Tom Brady skipped watching part of the New York Jets' playoff game and still couldn't leave football completely behind.

The New England Patriots quarterback spent Saturday night in a Broadway audience at the play "Lombardi." He noticed many similarities between legendary Green Bay Packers coach Vince Lombardi and his own coach, Bill Belichick.

"They demand the best from their players," Brady said during his weekly appearance on WEEI-AM's "The Dennis & Callahan Show" on Monday. "They don't give a damn who you are or what you've done. They care about what you're going to do this week."

This week ,the Patriots are preparing for Sunday's divisional playoff game against the Jets, who advanced with a 17-16 victory over the Indianapolis Colts and quarterback Peyton Manning.
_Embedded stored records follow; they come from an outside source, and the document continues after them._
/-- `remove_by_tx_id` on a Module in order removes the first queued Entry with the `tx_id`, by level and
within a level oldest first, closing the gap, and answers 0 with no change when there is none
(40_priority_queue.md R166). -/
def Obligations.RemoveTakesFirstMatch : Prop :=
  ∀ (p : Params) (m : CanModule) (held : Option Nat) (t : Word),
    m.queuesGood p held = true →
    ((∀ e ∈ m.queued p, ¬ m.carries t e) → removeByTxId p t m = .ok false m) ∧
    ((∃ e ∈ m.queued p, m.carries t e) →
      ∃ e m', removeByTxId p t m = .ok true m' ∧ Removed p m t e m')

/-- Messages enqueued on any levels of an empty Module and then dequeued come out by level, and within a
level in the order they were enqueued; after them the queues are empty (40_priority_queue.md R167). -/
def Obligations.PriorityThenFifoOrder : Prop :=
  ∀ (p : Params) (m m' : CanModule) (xs : List (Message × Word × BitVec 3)),
    m.queuesGood p none = true → m.queued p = [] →
    Run.each (fun x => enqueue p x.1 x.2.1 x.2.2) xs m = .ok (xs.map fun _ => .ok) m' →
    ∃ (es : List Nat) (m'' : CanModule),
      Run.each (fun _ => dequeueHighest p) xs m' = .ok (es.map some) m'' ∧
      (es.map fun e => m'.pool[e]?) =
        (drainOrder p.numPrio xs).map (fun x => some ⟨true, x.1, x.2.1, x.2.2⟩) ∧
      dequeueHighest p m'' = .ok none m''

/-! ## The ring -/

/-- `rx_push` appends to the unread Messages, or drops the newest and counts one overrun when they are
`RX_DEPTH`; `rx_pop` takes the oldest and writes only `ridx`, or answers NONE
(41_rx_ring.md R210, R211, R213). -/
def Obligations.RingIsBoundedFifo : Prop :=
  ∀ (p : Params) (m : CanModule) (msg : Message), m.ringGood p = true →
    ((m.rx.unread p).length = p.rxDepth →
      rxPush p msg m = .ok .dropped { m with rx := { m.rx with overrun := m.rx.overrun + 1 } }) ∧
    ((m.rx.unread p).length ≠ p.rxDepth →
      ∃ r : RxRing, rxPush p msg m = .ok .pushed { m with rx := r } ∧
        r.unread p = m.rx.unread p ++ [msg] ∧ r.ridx = m.rx.ridx ∧ r.overrun = m.rx.overrun) ∧
    (m.rx.unread p = [] → rxPop p m = .ok none m) ∧
    (∀ (x : Message) (xs : List Message), m.rx.unread p = x :: xs →
      ∃ k, rxPop p m = .ok (some x) { m with rx := { m.rx with ridx := k } } ∧
        ({ m.rx with ridx := k } : RxRing).unread p = xs)

/-- 41_rx_ring.md R217: `N` pushes into an empty ring, `N` at most the capacity, and `N` pops return the
Messages in push order with `overrun` unchanged; one push more than the capacity is dropped, counted
once, and the ring holds the first ones, oldest first. -/
def Obligations.RingRoundTrip : Prop :=
  ∀ (p : Params) (m : CanModule) (xs : List Message),
    m.ringGood p = true → m.rx.unread p = [] →
    (xs.length ≤ p.rxDepth → ∃ m₁ m₂ : CanModule,
      Run.each (fun x => rxPush p x) xs m = .ok (xs.map fun _ => .pushed) m₁ ∧
      m₁.rx.overrun = m.rx.overrun ∧
      Run.each (fun _ => rxPop p) xs m₁ = .ok (xs.map some) m₂ ∧
      m₂.rx.overrun = m.rx.overrun) ∧
    (xs.length = p.rxDepth + 1 → ∃ m₁ : CanModule,
      Run.each (fun x => rxPush p x) xs m =
        .ok (List.replicate p.rxDepth .pushed ++ [.dropped]) m₁ ∧
      m₁.rx.overrun = m.rx.overrun + 1 ∧ m₁.rx.unread p = xs.take p.rxDepth)

/-! ## Commands -/

/-- A command whose handle is out of range or names an unallocated slot answers InvalidHandle and changes
nothing, whatever its other operands are (60_exceptions.md R402, check 2; 30_encoding.md R133). -/
def Obligations.BadHandleIsInvalidHandle : Prop :=
  ∀ (s : State) (i : Instr) (h : Byte), handleOf i = some h →
    (s.params.nInst ≤ h.toNat ∨ ∃ m, s.slot? h.toNat = some m ∧ m.allocated = false) →
    exec i s = .next { s with rsp := s.rsp ++ [Response.ofResult .invalidHandle] }

/-- ALLOCATE of an unclaimed peripheral completes: in a good state a free slot exists (43_module.md R261
(c)), the lowest is taken, every field of it is 0 but `allocated` and `cfg`, and no driver request is
made (R260, R261). -/
def Obligations.AllocateClaimsLowestSlot : Prop :=
  ∀ (s : State) (periph : Byte) (lb sil artx led : Bool), s.Good →
    periph.toNat < s.params.nInst →
    (∀ j m, s.slot? j = some m → m.allocated = true → m.cfg.periph ≠ periph) →
    ∃ h t, exec (.allocate periph lb sil artx led) s = .next t ∧
      (∃ m, s.slot? h = some m ∧ m.allocated = false) ∧
      (∀ j < h, ∃ m, s.slot? j = some m ∧ m.allocated = true) ∧
      t.slot? h = some { CanModule.zero s.params with
        allocated := true
        cfg := ⟨periph, lb, sil, artx, led⟩ } ∧
      OnlySlot h s t ∧ NoRequest s t ∧ t.ntf = s.ntf ∧
      t.rsp = s.rsp ++ [{ Response.ofResult .ok with rhandle := BitVec.ofNat 8 h }]

/-- ALLOCATE's failures, in order: an unknown peripheral selector is InvalidParam, a claimed one or no
free slot is NoResource; each answers RHANDLE 0xFF and changes nothing (43_module.md R260). -/
def Obligations.AllocateRefusals : Prop :=
  ∀ (s : State) (periph : Byte) (lb sil artx led : Bool),
    (s.params.nInst ≤ periph.toNat →
      exec (.allocate periph lb sil artx led) s =
        .next { s with rsp := s.rsp ++ [Response.noHandle .invalidParam] }) ∧
    (periph.toNat < s.params.nInst →
      ((∃ j m, s.slot? j = some m ∧ m.allocated = true ∧ m.cfg.periph = periph) ∨
        (∀ j m, s.slot? j = some m → m.allocated = true)) →
      exec (.allocate periph lb sil artx led) s =
        .next { s with rsp := s.rsp ++ [Response.noHandle .noResource] })

/-- FREE releases the slot in every case: every field becomes 0. A started Module is stopped first, with
the deactivate and the stop request, and a failure of either is answered DriverError
(43_module.md R270, R271). That the one step of FREE makes the requests and zeroes the queues, against
20_memory.md R89, is log 11's choice. -/
def Obligations.FreeReleasesTheSlot : Prop :=
  ∀ (s : State) (h : Byte) (m : CanModule), Claimed h m s →
    ∃ t, exec (.free h) s = .next t ∧ OnlySlot h.toNat s t ∧
      t.slot? h.toNat = some (CanModule.zero s.params) ∧ t.ntf = s.ntf ∧
      (m.started = false → NoRequest s t ∧ t.rsp = s.rsp ++ [Response.ofResult .ok]) ∧
      (m.started = true →
        Requested [.deactivate m.cfg.periph, .stop m.cfg.periph] s t ∧
        t.rsp = s.rsp ++ [Response.ofResult
          (if (s.answerAt 0).ok = true ∧ (s.answerAt 1).ok = true then .ok else .driverError)])

/-- STOP of a started Module clears `started` and nothing else, always issues both requests, and answers
DriverError when either fails; of a Module that is not started it answers NotStarted
(43_module.md R290, R291). -/
def Obligations.StopClearsStarted : Prop :=
  ∀ (s : State) (h : Byte) (m : CanModule), Claimed h m s →
    (m.started = true → ∃ t, exec (.stop h) s = .next t ∧ OnlySlot h.toNat s t ∧
      t.slot? h.toNat = some { m with started := false } ∧ t.ntf = s.ntf ∧
      Requested [.deactivate m.cfg.periph, .stop m.cfg.periph] s t ∧
      t.rsp = s.rsp ++ [Response.ofResult
        (if (s.answerAt 0).ok = true ∧ (s.answerAt 1).ok = true then .ok else .driverError)]) ∧
    (m.started = false →
      exec (.stop h) s = .next { s with rsp := s.rsp ++ [Response.ofResult .notStarted] })

/-- ADD_FILTER stages the filter after those already staged and makes no driver request
(43_module.md R275, 10_state.md R48). -/
def Obligations.AddFilterStages : Prop :=
  ∀ (s : State) (h : Byte) (fifo : BitVec 1) (id : CanId) (ide : Bool) (mask : CanId)
    (m : CanModule), Claimed h m s →
    (ide = false → id.toNat ≤ 0x7FF ∧ mask.toNat ≤ 0x7FF) → m.started = false →
    m.fltCount < s.params.maxFilters → m.flt.length = s.params.maxFilters →
    ∃ t, exec (.addFilter h fifo id ide mask) s = .next t ∧ OnlySlot h.toNat s t ∧
      t.slot? h.toNat = some { m with
        flt := m.flt.set m.fltCount ⟨id, mask, ide, fifo⟩
        fltCount := m.fltCount + 1 } ∧
      NoRequest s t ∧ t.ntf = s.ntf ∧ t.rsp = s.rsp ++ [Response.ofResult .ok]

/-- ADD_FILTER's failures in the order of 60_exceptions.md R402: a standard identifier or mask above 0x7FF
is InvalidParam (43_module.md R276), then a started Module is AlreadyStarted, then a full list is
FilterFull; nothing changes (R275). -/
def Obligations.AddFilterRefusals : Prop :=
  ∀ (s : State) (h : Byte) (fifo : BitVec 1) (id : CanId) (ide : Bool) (mask : CanId)
    (m : CanModule), Claimed h m s →
    (ide = false ∧ (0x7FF < id.toNat ∨ 0x7FF < mask.toNat) →
      exec (.addFilter h fifo id ide mask) s =
        .next { s with rsp := s.rsp ++ [Response.ofResult .invalidParam] }) ∧
    ((ide = false → id.toNat ≤ 0x7FF ∧ mask.toNat ≤ 0x7FF) → m.started = true →
      exec (.addFilter h fifo id ide mask) s =
        .next { s with rsp := s.rsp ++ [Response.ofResult .alreadyStarted] }) ∧
    ((ide = false → id.toNat ≤ 0x7FF ∧ mask.toNat ≤ 0x7FF) → m.started = false →
      m.fltCount = s.params.maxFilters →
      exec (.addFilter h fifo id ide mask) s =
        .next { s with rsp := s.rsp ++ [Response.ofResult .filterFull] })

/-- START whose requests all succeed programs every staged filter in order, starts and activates the
peripheral, sets `started` and nothing else of the Module, and begins its drain loop; the answer comes
when the loop ends (43_module.md R280, R281). -/
def Obligations.StartProgramsAndStarts : Prop :=
  ∀ (s : State) (h : Byte) (m : CanModule), Claimed h m s → m.started = false →
    m.fltCount ≤ s.params.maxFilters → m.fltCount ≤ m.flt.length →
    (∀ k < m.fltCount + 2, (s.answerAt k).ok = true) →
    ∃ t, exec (.start h) s = .next t ∧ OnlySlot h.toNat s { t with nctx := s.nctx } ∧
      t.slot? h.toNat = some { m with started := true } ∧
      t.nctx = ⟨.subQuery, 0x04, h, none, true, .ok⟩ ∧
      Requested (startRequests m) s t ∧ t.ntf = s.ntf ∧ t.rsp = s.rsp

/-- START whose request `k` is the first to fail stops there: a failed activate is followed by the
compensating stop; it answers DriverError, and the Module, its staged filters and its queues are as
before. A started Module answers AlreadyStarted and programs nothing (43_module.md R280 to R282). -/
def Obligations.StartFailureLeavesStopped : Prop :=
  ∀ (s : State) (h : Byte) (m : CanModule), Claimed h m s →
    (m.started = true →
      exec (.start h) s = .next { s with rsp := s.rsp ++ [Response.ofResult .alreadyStarted] }) ∧
    ∀ k, m.started = false → m.fltCount ≤ s.params.maxFilters → m.fltCount ≤ m.flt.length →
      k < m.fltCount + 2 → (∀ j < k, (s.answerAt j).ok = true) → (s.answerAt k).ok = false →
      ∃ t, exec (.start h) s = .next t ∧ SameBlock s t ∧
        Requested ((startRequests m).take (k + 1) ++
          (if k = m.fltCount + 1 then [.stop m.cfg.periph] else [])) s t ∧
        t.ntf = s.ntf ∧ t.rsp = s.rsp ++ [Response.ofResult .driverError]

/-- REGISTER_CB writes one callback enable in any allocated state and answers OK; the other three are as
before (43_module.md R294, R295). -/
def Obligations.RegisterCbWritesOneEnable : Prop :=
  ∀ (s : State) (h : Byte) (kind : CbKind) (en : Bool) (m : CanModule), Claimed h m s →
    ∃ t e, exec (.registerCb h kind en) s = .next t ∧ OnlySlot h.toNat s t ∧
      t.slot? h.toNat = some { m with cbEn := e } ∧
      e.get kind = en ∧ (∀ k, k ≠ kind → e.get k = m.cbEn.get k) ∧
      NoRequest s t ∧ t.ntf = s.ntf ∧ t.rsp = s.rsp ++ [Response.ofResult .ok]

/-- TRANSMIT with legal operands at a level with room queues the message last at its level. On a Module
that is not started it answers OK at once; on a started one it begins one submission and the answer
comes when that ends (40_priority_queue.md R180, R182). -/
def Obligations.TransmitQueues : Prop :=
  ∀ (s : State) (h : Byte) (prio : BitVec 3) (txid : Word) (id : CanId) (ide rtr : Bool)
    (len : BitVec 4) (data : BitVec 64) (ts : Word) (m : CanModule),
    s.Good → s.nctx.phase = .idle → Claimed h m s → LegalMessage s.params prio id ide len →
    (m.level s.params prio.toNat).length < s.params.qcap →
    ∃ e m' t, exec (.transmit h prio txid id ide rtr len data ts) s = .next t ∧
      t.slot? h.toNat = some m' ∧
      Enqueued s.params m ⟨id, ide, rtr, len, .ofData data, ts⟩ txid prio e m' ∧
      NoRequest s t ∧ t.ntf = s.ntf ∧
      (m.started = false → OnlySlot h.toNat s t ∧ t.rsp = s.rsp ++ [Response.ofResult .ok]) ∧
      (m.started = true → OnlySlot h.toNat s { t with nctx := s.nctx } ∧
        t.nctx = ⟨.subQuery, 0x10, h, none, false, .ok⟩ ∧ t.rsp = s.rsp)

/-- TRANSMIT's refusals: a priority level at or above `NUM_PRIO`, a length above 8 or a standard identifier
above 0x7FF is InvalidParam with nothing changed (40_priority_queue.md R181); a full level is TxQueueFull,
and nothing is changed but the lowest free Entry, if there is one, which keeps the copied message, `tx_id`
and level with `in_use = 0` (R164, R168; 60_exceptions.md R403). -/
def Obligations.TransmitRefusals : Prop :=
  ∀ (s : State) (h : Byte) (prio : BitVec 3) (txid : Word) (id : CanId) (ide rtr : Bool)
    (len : BitVec 4) (data : BitVec 64) (ts : Word) (m : CanModule), Claimed h m s →
    (s.params.numPrio ≤ prio.toNat ∨ 8 < len.toNat ∨ (ide = false ∧ 0x7FF < id.toNat) →
      exec (.transmit h prio txid id ide rtr len data ts) s =
        .next { s with rsp := s.rsp ++ [Response.ofResult .invalidParam] }) ∧
    (s.Good → s.nctx.phase = .idle → LegalMessage s.params prio id ide len →
      (m.level s.params prio.toNat).length = s.params.qcap →
      ∃ m' t, exec (.transmit h prio txid id ide rtr len data ts) s = .next t ∧
        OnlySlot h.toNat s t ∧ t.slot? h.toNat = some m' ∧
        EnqueueRefused m ⟨id, ide, rtr, len, .ofData data, ts⟩ txid prio m' ∧
        NoRequest s t ∧ t.ntf = s.ntf ∧ t.rsp = s.rsp ++ [Response.ofResult .txQueueFull])

/-- ABORT_TX answers FLAG 1 and removes the first queued Entry with the `tx_id`, or answers FLAG 0 with
nothing changed when none is queued; the tracker is left alone in both (40_priority_queue.md R184,
R185). -/
def Obligations.AbortTxRemovesQueued : Prop :=
  ∀ (s : State) (h : Byte) (txid : Word) (m : CanModule), s.Good → Claimed h m s →
    ((∀ e ∈ m.queued s.params, ¬ m.carries txid e) →
      exec (.abortTx h txid) s = .next { s with rsp := s.rsp ++ [Response.ofResult .ok] }) ∧
    ((∃ e ∈ m.queued s.params, m.carries txid e) →
      ∃ e m' t, exec (.abortTx h txid) s = .next t ∧ OnlySlot h.toNat s t ∧
        t.slot? h.toNat = some m' ∧ Removed s.params m txid e m' ∧ m'.mb = m.mb ∧
        NoRequest s t ∧ t.ntf = s.ntf ∧
        t.rsp = s.rsp ++ [{ Response.ofResult .ok with flag := true }])

/-- GET_OCCUPANCY answers `used` and the free count and writes nothing; in a good idle state `used` is the
number of queued Entries (40_priority_queue.md R186, 10_state.md R41). -/
def Obligations.GetOccupancyCountsQueued : Prop :=
  ∀ (s : State) (h : Byte) (m : CanModule), Claimed h m s →
    exec (.getOccupancy h) s = .next { s with rsp := s.rsp ++ [{ Response.ofResult .ok with
      rd0 := BitVec.ofNat 32 m.used
      rd1 := BitVec.ofNat 32 (s.params.poolCap - m.used) }] } ∧
    (s.Good → s.nctx.phase = .idle → m.used = (m.queued s.params).length)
Jets coach Rex Ryan couldn't resist aiming another zinger at Brady.

"Peyton Manning would have been watching our game," Ryan said Monday with a huge grin.

Just last Thursday, Ryan said no one studies like Manning.

"I know Brady thinks he does," Ryan said then. "I think there's a little more help from Belichick with Brady than there is with Peyton Manning."

Brady shied away from any verbal spat.

"Everybody's obviously entitled to their opinion," he said, "and maybe he's right. But I'll keep getting ready like we've done all year and get ready for Sunday night."

"I don't think anything people really say has bothered me -- good, bad or indifferent -- over the years.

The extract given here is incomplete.